■ THE PROBLEM ■
Each line below that contains "wrblk" should be counted; give the total alone.

Collected data entries
-- ==== Sys2Proof/Tests/Slice0.lean ====
section
/-! SUPPORT. The model's own tests. Expected values are those of the spec: the vectors V<n> and programs
P<n> of 95_test_vectors.md, the encodings of 30_encoding.md, and the examples of the rules. The last
part shows a state and operands that meet the hypotheses of each statement. -/

-- One theorem at a time: a kernel evaluation that waits for another holds a thread with its whole stack.
set_option Elab.async false

namespace Sys2Proof.Tests

open Sys2Proof Sys2Proof.Machine

/-! ## Helpers -/

/-- The outcome is a next state of which `p` holds. -/
def after (o : Host.Outcome State Fault Refusal) (p : State → Bool) : Bool :=
  match o with
  | .next t    => p t
  | .fault _   => false
  | .refused _ => false

/-- The last response is `r`. -/
def answers (r : Response) (s : State) : Bool := s.responses.getLast? == some r

/-- The response to a fault with code `k`. -/
def faultResponse (k : Byte) : Response := ⟨k, 0, [], false⟩

/-- A state with one command on the port. -/
def withCommand (c : Command) (s : State) : State := { s with pending := [.command c] }

/-- The reset state with the row `v`. -/
def withRow (v : Block) : State := { State.reset with row := v }

/-- The reset state with the given cells set. -/
def withCells (set : List Nat) : State :=
  { State.reset with unp := cellsOf fun k => if set.contains k then 1 else 0 }

/-- SEED = CANON and a stream just configured with the budget `n`. -/
def withStream (n : Word) : State :=
  { State.reset with seed := canon, rem := n, status := configureStatus n State.reset.status }

/-- A bounded stream from SEED = CANON that has ended. -/
def ended : State := { withStream 0 with status := ⟨true, false, true, false, 0⟩ }

/-- The row `g` of 95_test_vectors.md. -/
def g : Block := 0x0123456789abcdeffedcba9876543210

/-! ## WellFormed: one ill-formed term for each check -/

theorem test_wellFormed_refuses_short_wrblk : (Instr.wrblk .cc (List.replicate 15 0)).wellFormed = false := by decide
theorem test_wellFormed_refuses_long_wrblk : (Instr.wrblk .cc (List.replicate 17 0)).wellFormed = false := by decide
theorem test_wellFormed_refuses_short_wrunp : (Instr.wrunp (List.replicate 127 0)).wellFormed = false := by decide +kernel
theorem test_wellFormed_accepts_full_payloads : (Instr.wrblk .cc (List.replicate 16 0)).wellFormed = true ∧
    (Instr.wrunp (List.replicate 128 2)).wellFormed = true := by decide +kernel
theorem test_wellFormed_refuses_short_pseudos : (Pseudo.ldseed []).wellFormed = false ∧
    (Pseudo.stream [1] 4).wellFormed = false ∧ (Pseudo.oneshot [1, 2]).wellFormed = false := by decide

/-! ## Decode: every constructor from a word written out bit by bit by R61 and R69 -/

/-- RSV2(7) VAL(1) IDX(8) RSV1(6) BR(2) OPC(8), most significant field first. -/
theorem test_decode_bitblock :
    decode ⟨0b0000000_0_00111111_000000_01_00000001#32, 0, []⟩ = .ok (.getbit .cc 63) ∧
    decode ⟨0b0000000_1_11111111_000000_10_00000010#32, 0, []⟩ = .ok (.setbit .seed 255 true) ∧
    decode ⟨0b0000000_0_00000000_000000_01_00000011#32, 0, List.replicate 16 7⟩ = .ok (.wrblk .cc (List.replicate 16 7)) ∧
    decode ⟨0b0000000_0_00000000_000000_10_00000100#32, 0, []⟩ = .ok (.rdblk .seed) ∧
    decode ⟨0b0000000_0_00000000_000000_00_00001001#32, 0, []⟩ = .ok .rdunp ∧
    decode ⟨0b0000000_0_00000000_000000_01_00001010#32, 0, []⟩ = .ok (.pack .cc) ∧
    decode ⟨0b0000000_0_00000000_000000_10_00001011#32, 0, []⟩ = .ok (.unpack .seed) ∧
    decode ⟨0b0000000_0_00000000_000000_00_00001100#32, 0, []⟩ = .ok (.bitpack .row) := by decide +kernel
theorem test_decode_wrunp : decode ⟨0b0000000_0_00000000_000000_00_00001000#32, 0, List.replicate 128 1⟩ =
    .ok (.wrunp (List.replicate 128 1)) := by decide +kernel
theorem test_decode_automaton_and_compressor :
    decode ⟨0b00010000#32, 0, []⟩ = .ok .step ∧ decode ⟨0b00010001#32, 0, []⟩ = .ok .eval ∧
    decode ⟨0b00010010#32, 0, []⟩ = .ok .compress := by decide +kernel
theorem test_decode_seed_and_stream :
    decode ⟨0b0000000_0_00000000_000000_10_00000101#32, 0, []⟩ = .ok (.ldcanon .seed) ∧
    decode ⟨0b00100000#32, 1000, []⟩ = .ok (.strinit 1000) ∧ decode ⟨0b00100001#32, 20, []⟩ = .ok (.pull 20) ∧
    decode ⟨0b00110000#32, 5, []⟩ = .ok .rdstat ∧ decode ⟨0b00110001#32, 0, []⟩ = .ok .rdrem := by decide +kernel
/-- V85 to V89, V100, V103, V107, V108, V110 to V112. -/
theorem test_decode_illegal : ([0x00000000, 0x00000006, 0x000000FF, 0x00000301, 0x00000401, 0x01000001, 0x02000002,
    0x00000110, 0x80000030, 0x00000304, 0x0000FC04].all fun w =>
      decode ⟨BitVec.ofNat 32 w, 0, []⟩ == .error .illegalCommand) = true ∧
    decode ⟨0x01000003#32, 0, List.replicate 16 0⟩ = .error .illegalCommand := by decide +kernel
/-- V104, V105, V109. -/
theorem test_decode_length : decode ⟨0x00000103#32, 0, List.replicate 15 0⟩ = .error .lengthError ∧
    decode ⟨0x00000103#32, 0, List.replicate 17 0⟩ = .error .lengthError ∧
    decode ⟨0x00000030#32, 0, [0]⟩ = .error .lengthError := by decide +kernel
/-- The examples of R69. -/
theorem test_encode_examples : encode (.getbit .cc 63) = ⟨0x003F0101, 0, []⟩ ∧
    encode (.setbit .seed 63 true) = ⟨0x013F0202, 0, []⟩ ∧ encode (.setbit .row 0 true) = ⟨0x01000002, 0, []⟩ ∧
    encode (.ldcanon .row) = ⟨0x00000005, 0, []⟩ ∧ encode (.pull 20) = ⟨0x00000021, 20, []⟩ := by decide
/-- The match words of opcode_table.json: each decodes and runs as the first command after reset. -/
theorem test_table_words_run : ([0x01, 0x02, 0x03, 0x04, 0x05, 0x08, 0x09, 0x0A, 0x0B, 0x0C, 0x10, 0x11, 0x12, 0x20,
    0x21, 0x30, 0x31].all fun w => (decodeTableWord 32 w).isSome &&
      after (step (State.reset.withFetchWord 32 w)) fun t => t.pending == []) = true := by decide +kernel
theorem test_table_word_of_getbit : decodeTableWord 32 0x003F0101 = some (.getbit .cc 63) := by decide
/-- R69: an operand is decimal, a payload hexadecimal or cell characters, and an unknown line is none. -/
theorem test_assembler_lines : assembleLine "STREAM aaaaaaaaaaaaaaaaaaaaaaaaaaaaaaaa, 0" =
      some [.wrblk .seed (List.replicate 16 0xaa), .strinit 0] ∧
    assembleLine "  ; only a comment" = some [] ∧ assembleLine "GETBIT PC, 1" = none := by decide +kernel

■ WORKED SOLUTION ■
5